Shincha & First Flush Green Tea

Posted in Green Tea in General at 2:03 pm by site admin

This topic causes quite a bit of confusion. Since the first harvest just came out, perhaps now would be a good time to discuss this.

First, a few terms to know. First flush and first harvest green tea are the same thing, that being the green tea harvested from the first harvest in late April-early May, depending on the weather. The growers here in Japan can get a good idea when the harvest will take place based on when the cherry trees bloom first, and this year both the cherry blossoms and the first harvest were a week behind.

Shincha - This means “new tea” in Japanese. This refers to the first flush (aka first harvest) sencha green tea that is immediately packaged and put up for sale after being harvested and processed.

About a month or so after the first harvest is the second harvest. All together, there are about 3-4 harvests, ending in fall. The quality of tea goes down with each successive harvest. While the second harvest isn’t too bad, if you want “the best”, you will want the a first flush green tea.

The key thing to understand is this - while all shincha is first harvest, not all first harvest is shincha. Why is that? The reason for that is most of the first harvest is put away into cold storage so that it can be pulled throughout the year as needed. If you want first harvest tea in say, November, what you will actually get (provided it wasn’t sitting on a shelf since April - bad!) is a tea that was pulled from deep refrigeration and packaged right before it was sold. This green tea is knows as “kuradashi sencha”, which means basically “sencha pulled from the storehouse” in English.

Technically, the “freshest” green tea of the entire year is the shincha availabe from late April through about June or July, as supplies last. Those first harvest green teas taken throughout the rest of the year are also quite good; you’ll be hard pressed to tell the difference.
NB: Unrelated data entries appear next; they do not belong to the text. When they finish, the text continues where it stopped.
-- ==== Sys2Proof/Machine/State.lean ====
section
/-! DEFINITION. The state of one CAVL-PRF instance (10_state.md), its reset value (R29, R190), and the reasons a step can
stop. The block holds no register values, no flags, no control registers and no data memory (R24, R25, R26, R43). -/

namespace Sys2Proof.Machine

/-- The five stages in pipeline order (R9, R10). -/
inductive Stage
  | fetch | decode | execute | memory | writeback
deriving DecidableEq, Repr

/-- The stage codes of R14: 1 = IF, 2 = ID, 3 = EX, 4 = MEM, 5 = WB. -/
def Stage.code : Stage → Nat
  | .fetch => 1
  | .decode => 2
  | .execute => 3
  | .memory => 4
  | .writeback => 5

/-- The decoder's result (R70). -/
structure Operands where
  src1 : Operand
  src2 : Operand
  dest : Operand
deriving DecidableEq, Repr

/-- A pipeline slot (R10). -/
structure Slot where
  word : Word
  pc : Word
  valid : Bool
  src1 : Operand
  src2 : Operand
  dest : Operand
deriving DecidableEq, Repr

/-- The canonical bubble (R12; its `pc` is decision D11, log entry 9). -/
def Slot.bubble : Slot where
  word := 0#32
  pc := 0#32
  valid := false
  src1 := none
  src2 := none
  dest := none

/-- The three operand fields of a slot. -/
def Slot.operands (x : Slot) : Operands := ⟨x.src1, x.src2, x.dest⟩

/-- A scoreboard entry: `none` is code 0 (available), `some c` a producing-stage code (R14). -/
abbrev Entry := Option Stage

/-- The scoreboard: one entry per register index (R14). -/
abbrev Scoreboard := Vector Entry 32

/-- The hazard kinds (R18). -/
inductive HazardKind
  | none | raw | loadUse | control
deriving DecidableEq, Repr

/-- The numbers of the kinds where one is wanted (R18, D19). -/
def HazardKind.code : HazardKind → Nat
  | .none => 0
  | .raw => 1
  | .loadUse => 2
  | .control => 3

/-- The forwarding multiplexer's selection (R18). -/
structure Forward where
  fromStage : Stage
  toStage : Stage
  register : RegIdx
deriving DecidableEq, Repr

/-- The hazard report `HR` (R18). -/
structure HazardReport where
  detected : Bool
  kind : HazardKind
  stallRequired : Bool
  forward : Option Forward
deriving DecidableEq, Repr

/-- The empty report, with which every check starts (R19, R120) and which reset leaves (R29). -/
def HazardReport.empty : HazardReport where
  detected := false
  kind := .none
  stallRequired := false
  forward := .none

/-- The seven counters `M` (R20). Naturals, since no counter can reach the width (R21, D18). -/
structure Metrics where
  totalCycles : Nat
  totalInstructionsCompleted : Nat
  stallCycles : Nat
  forwardCount : Nat
  branchStalls : Nat
  loadUseStalls : Nat
  rawHazardCount : Nat
deriving DecidableEq, Repr

/-- All counters 0 (R29). -/
def Metrics.zero : Metrics := ⟨0, 0, 0, 0, 0, 0, 0⟩

/-- The five stage words of a history entry, in the order IF, ID, EX, MEM, WB (R22). -/
structure StageWords where
  wIF : Word
  wID : Word
  wEX : Word
  wMEM : Word
  wWB : Word
deriving DecidableEq, Repr

/-- A `CycleHistoryEntry` (R22). -/
structure HistoryEntry where
  cycleNumber : Nat
  words : StageWords
  hazardKind : HazardKind
  stallFlag : Bool
  forwardFlag : Bool
deriving DecidableEq, Repr

/-- Everything one instance holds. The last four fields are inputs of a run: nothing in the block writes them
(R17, R51), and they stand here because a step is a function of the state alone. -/
structure State where
  /-- `S[IF]` (R10). -/
  sIF : Slot
  /-- `S[ID]`. -/
  sID : Slot
  /-- `S[EX]`. -/
  sEX : Slot
  /-- `S[MEM]`. -/
  sMEM : Slot
  /-- `S[WB]`. -/
  sWB : Slot
  /-- `SB` (R14). -/
  sb : Scoreboard
  /-- The fetch index `FI` (R16). -/
  fi : Nat
  /-- `HR`, kept from the last cycle's check (R18, R19). -/
  report : HazardReport
  /-- `M` (R20). -/
  metrics : Metrics
  /-- `H`, oldest first (R22). -/
  history : List HistoryEntry
  /-- The terminal-state bit (R23). -/
  done : Bool
  /-- The instruction store `IMem`; `N` is its length (R17, R40). -/
  imem : List Word
  /-- `cfg.fwd`, forwarding enabled (R17). -/
  fwd : Bool
  /-- `cfg.bp`, branch prediction enabled (R17). -/
  bp : Bool
  /-- The implementation parameters the spec leaves open (R6). -/
  params : Params
deriving DecidableEq, Repr

/-- The block raises no exception and no situation of it is a fault (R170, 93_implementation_defined.md section 1), so
there is no reason to fault: the type is empty, and no step answers `fault`. -/
inductive Fault
deriving DecidableEq, Repr

/-- Why a step has no meaning. -/
inductive Refusal
  /-- Kept for the host's form: an instruction without a meaning would be rejected so. No arm of `exec` raises it.
  Safe. -/
  | notModelled (mnemonic : String)
  /-- Raised by the hazard check when forwarding is enabled and a source's scoreboard entry is 1 (IF) or 2 (ID): the
  source lists no forwarding source for these codes and R128 asks a model to refuse (D7, U1). Unreachable from reset.
  Safe. -/
  | noForwardingSource
  /-- Raised by `step` when the operand fields of `S[ID]` are not the decode of its word: U4 of
  93_implementation_defined.md gives that state no behaviour. Unreachable from reset. Safe. -/
  | operandsNotDecoded
deriving DecidableEq, Repr

/-- The state after `reset(IMem, N, fwd, bp)` (R29, R190), for any implementation parameters. -/
def State.resetWith (p : Params) (imem : List Word) (fwd bp : Bool) : State where
  sIF := .bubble
  sID := .bubble
  sEX := .bubble
  sMEM := .bubble
  sWB := .bubble
  sb := Vector.replicate 32 none
  fi := 0
  report := .empty
  metrics := .zero
  history := []
  done := false
  imem := imem
  fwd := fwd
  bp := bp
  params := p

/-- The machine right after reset (R29), with the default parameters, no supplied program and both configuration bits
off. The four inputs are supplied with reset and have no value of their own in the spec (log entry 2, DESIGN CHOICE). -/
def State.reset : State := State.resetWith Params.default [] false false

end Sys2Proof.Machine
end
Gyokuro, the green tea grown under shade, is considered to be the highest quality, most expensive of the Japanese green teas, and there is only one harvest. Additionally, most gyokuro is aged for a few months under refrigeration, so there really is no “shincha” gyokuro per se. Most teas like genmaicha, bancha, houjicha come from the 3rd harverst or later. While not considered as high class as a first flush sencha or gyokuro, these teas are nevertheless quite tasty and should not be discounted.